Go through the entries one line at a time, and gather every line that has the word "Settled".

Stored data entries
# # #

/-! ### Duty sub-windows (R235) and the tray's temperature (R241 to R243) -/

/-- The sub-window of ACT[a] changes at a frame start at or after a multiple of S. -/
def State.subwindow (s : State) (a : Nat) : State :=
  let w := s.time / s.subLen a
  if s.time % 64 = 0 ∧ (s.act a).bound = true ∧ w ≠ (s.act a).subWin then
    let s := s.dutyAdd a s.time
    { s.setAct a { s.act a with subWin := w } with duty := tabSet 0 s.duty (16 * a + w % 16) 0 }.rewrote 7 (16 * a + w % 16) 1
  else s

def execSubwindowChange (a : Fin 96) (s : State) : Host.Outcome State Fault Refusal := execute (fun s => s.subwindow a) s

/-- TRAY_TEMP_SAMPLE. -/
def State.trayTemp (s : State) (t code : Nat) : State :=
  if !(s.inRun || s.inSafe) then s
  else
    let s := s.setRf (rTRAY_TEMP t) 9 0 code
    let s := { s with devLog := { s.devLog with temps := s.devLog.temps.set t (max code (s.devLog.temps.getD t 0)) } }
    let tw := s.rf (rTRAY_TEMP t) 31 22
    let warn := s.rb (rTRAY_TEMP t) 20
    let tsd := s.rb (rTRAY_TEMP t) 21
    let s := if !warn && decide (tw ≤ code) then
        (s.setRb (rTRAY_TEMP t) 20 true).report { code := 13, object := t, v1 := code, v2 := 1 }
      else if warn && decide (code + 20 < tw) then s.setRb (rTRAY_TEMP t) 20 false
      else s
    if !tsd && decide (0x1C0 ≤ code) then
      let s := s.setRb (rTRAY_TEMP t) 21 true
      let l := (below 96).filter (fun a => (s.act a).bound && s.trayOf a == t)
      let dis := l.any (fun a => !s.disabled a)
      let s := l.foldl (fun (s : State) a => s.disable a 13) s
      let s := [2 * t, 2 * t + 1].foldl (fun (s : State) r =>
        if s.rf rBST_HOLD 30 28 = r ∧ s.rf rBST_HOLD 27 20 ≠ 0xFF then s else s.setRb (rBST_CFG r) 31 false) s
      s.report { code := 13, object := t, v1 := code, v2 := 2, react := 2 * dis.toNat }
    else if tsd && decide (code < 0x1AC) then s.setRb (rTRAY_TEMP t) 21 false
    else s

def execTrayTempSample (t : Fin 4) (code : Fin 1024) (s : State) : Host.Outcome State Fault Refusal :=
  execute (fun s => s.trayTemp t code) s

end Sys2Proof.Machine
end

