-- ==== Sys2Proof/Certificates/Slice0/Obligations.lean ====
section
/-! DEFINITION. The statements about the block: one `def Obligations.<Name> : Prop` each. Every right-hand side names the model's own
operations, and where an operation is itself the rule (a judgement, a computation) a clause says what it gives. -/

open Sys2Proof Sys2Proof.Machine

/-! ### The block as a whole -/

/-- A step with a command at the front of the queue is that command's effect on the state with the queue's rest. -/
def Obligations.StepRunsFrontCommand : Prop :=
  ∀ (c : Instr) (rest : List Instr) (s : State), s.pending = c :: rest → step s = exec c { s with pending := rest }

/-- On an empty queue a core cycle passes: TIME advances by 4 modulo 2^64 once the PLL has locked, flag actions and timer prescalers
take the cycle while the main domain runs, what the device set in the cycle before no longer holds off a write (R15), and in WATCH or a
held reset nothing changes (the model's choice, log entry 1; R8, R20). -/
def Obligations.IdleStepIsOneCoreCycle : Prop :=
  ∀ (s : State), s.pending = [] →
    (s.watch = true ∨ s.held = true → step s = .next s) ∧
    (s.watch = false → s.held = false → s.boot < 2 → step s = .next { s with setNow := [] }) ∧
    (s.watch = false → s.held = false → 2 ≤ s.boot → ∃ t, step s = .next t ∧ t.time = (s.time + 4) % 2 ^ 64 ∧ t.regs = s.regs ∧ t.pending = [] ∧
      t.setNow = [] ∧ (s.boot < 7 → t = { s with time := (s.time + 4) % 2 ^ 64, setNow := [] }) ∧ (7 ≤ s.boot → t.flagsVis = t.flags))

/-- After power-on reset: every register reads its reset value, TIME is 0, start-up has not begun, nothing waits, every table, queue and
memory is empty, and the free-value counter and the straps have the model's choices (log entries 3, 5 and 7; R440, R452). -/
def Obligations.ResetLeavesTheStatedValues : Prop :=
  (∀ a, a ≠ rRST_CAUSE → State.reset.reg a = resetOf a) ∧ State.reset.time = 0 ∧ State.reset.boot = 0 ∧ State.reset.run = 0 ∧ State.reset.pending = [] ∧
  State.reset.cmds = [] ∧ State.reset.hands = [] ∧ State.reset.slots = [] ∧ State.reset.profs = [] ∧ State.reset.flags = 0 ∧
  State.reset.watch = false ∧ State.reset.live = false ∧ State.reset.reg rRST_CAUSE = 1 ∧ State.reset.reg rID_DEV = 0x01921FB2 ∧
  State.reset.reg rPWR_VSUP = 0x118A2000

/-- Every command but VENDOR_TEST answers a next state in every state, whatever its operands: none faults, and nothing but a vendor test
of an unlocked part is refused (R258, R298, R317). -/
def Obligations.EveryCommandAnswersANextState : Prop :=
  ∀ (c : Instr) (s : State), (∀ e, c ≠ .vendorTest e) → ∃ t, exec c s = .next t

/-- While the main domain does not run (start-up, WATCH, a held reset) only the commands of resets, supply, clocks, wake sources and
start-up act: every other command leaves the state as it is (the model's choice, log entry 2; R32, R439, R452). -/
def Obligations.NothingElseActsWhileTheDomainIsDown : Prop :=
  ∀ (c : Instr) (s : State), s.live = false →
    c ∉ [.powerOnReset, .trstReset, .brownout, .resetRelease, .pllUnlock, .pllRelock] → (∀ b, c ≠ .brownoutReset b) → (∀ r, c ≠ .railUndervoltage r) →
    (∀ r, c ≠ .railFailure r) → (∀ x, c ≠ .shellTempSample x) → (∀ x t, c ≠ .watchWake x t) → (∀ w x, c ≠ .wakeMotionEdge w x) →
    (∀ a b d e f, c ≠ .startupStep a b d e f) → (∀ l, c ≠ .safeNLow l) → exec c s = .next s

/-- The invariant of SAFE causes: whenever the main domain runs outside DOZE, no cause that has been seen still waits to act; every step
keeps it, so SAFE is entered in the step in which its cause is seen (R464, R467). -/
def Obligations.EveryStepLeavesNoSafeCauseWaiting : Prop :=
  ∀ s t : State, s.Settled → step s = .next t → t.Settled

/-- The invariant of SAFE causes holds at reset. -/
def Obligations.NoSafeCauseWaitsAtReset : Prop :=
  State.reset.Settled

/-- Entry to SAFE, from any state but SAFE: the run state is SAFE, the WATCH and DOZE sequences are abandoned, no request of a run state
waits, every rail is OFF and begins no switching period, every Pretzel engine is stopped, and the entry is counted (R371, R464, R467).
SAFE causes from the host's side: SAFE_N read low, and 0x5AFE to SAFE_CTRL, latch their cause and enter SAFE; 0xE417 asks for exit at the
next frame start, which is taken only when every condition of R468 holds and else records the first that fails; SAFE entered from
RUN stops rails and engines, clears DONE and counts (R463, R464, R468, R469). -/
def Obligations.SafeIsEnteredActedOnAndLeft : Prop :=
  (∀ s : State, s.inSafe = false →
     s.enterSafe.run = 2 ∧ s.enterSafe.safePend = false ∧ s.enterSafe.watch = false ∧ s.enterSafe.pwr.req = 0 ∧
     s.enterSafe.devLog.safes = s.devLog.safes + 1 ∧ s.enterSafe.time = s.time ∧ s.enterSafe.cmds = s.cmds ∧
     (∀ r < 8, (s.enterSafe.rail r).st = 0 ∧ (s.enterSafe.rail r).enable = false) ∧ (∀ p < 16, (s.enterSafe.pz p).run = false)) ∧
  (∀ (s : State),
     (s.live = true → exec .hostReq s = .next (s.latchCause 9).settle ∧
       exec .safeExitRequest s = .next ({ s with pwr := { s.pwr with exitReq := true } } : State).settle) ∧
     (∀ u, u = { s with pwr := { s.pwr with safeNLow := true } } →
       (s.pwr.safeNLow = false → s.watch = false → s.held = false → exec (.safeNLow true) s = .next (u.latchCause 0).settle) ∧
       (s.pwr.safeNLow = true ∨ s.watch = true ∨ s.held = true → exec (.safeNLow true) s = .next u.settle)) ∧
     exec (.safeNLow false) s = .next ({ s with pwr := { s.pwr with safeNLow := false } } : State).settle ∧
     (s.pwr.exitReq = true → ∀ u, u = { s with pwr := { s.pwr with exitReq := false } } →
       (s.exitJudge = 0 → s.exitRequest = { u.setRb rSAFE_STAT 30 false with run := 0 }) ∧
       (s.exitJudge ≠ 0 → s.exitRequest = u.setRf rSAFE_STAT 28 26 s.exitJudge)) ∧
     (s.inSafe = false → s.exitJudge = 1) ∧
     (s.inSafe = true → s.pwr.safeNLow = false → s.safeActive = 0 → s.rf rSAFE_CAUSE 9 0 = 0 → s.rb rSAFE_STAT 30 = true → s.monAuth ≠ 3 → s.exitJudge = 0) ∧
     (∀ k, s.live = true → s.run = 0 → s.safePend = false → (s.latchCause k).settle = (s.latchCause k).enterSafe))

# # #

## Task output
  ∀ s t : State, s.Settled → step s = .next t → t.Settled
  State.reset.Settled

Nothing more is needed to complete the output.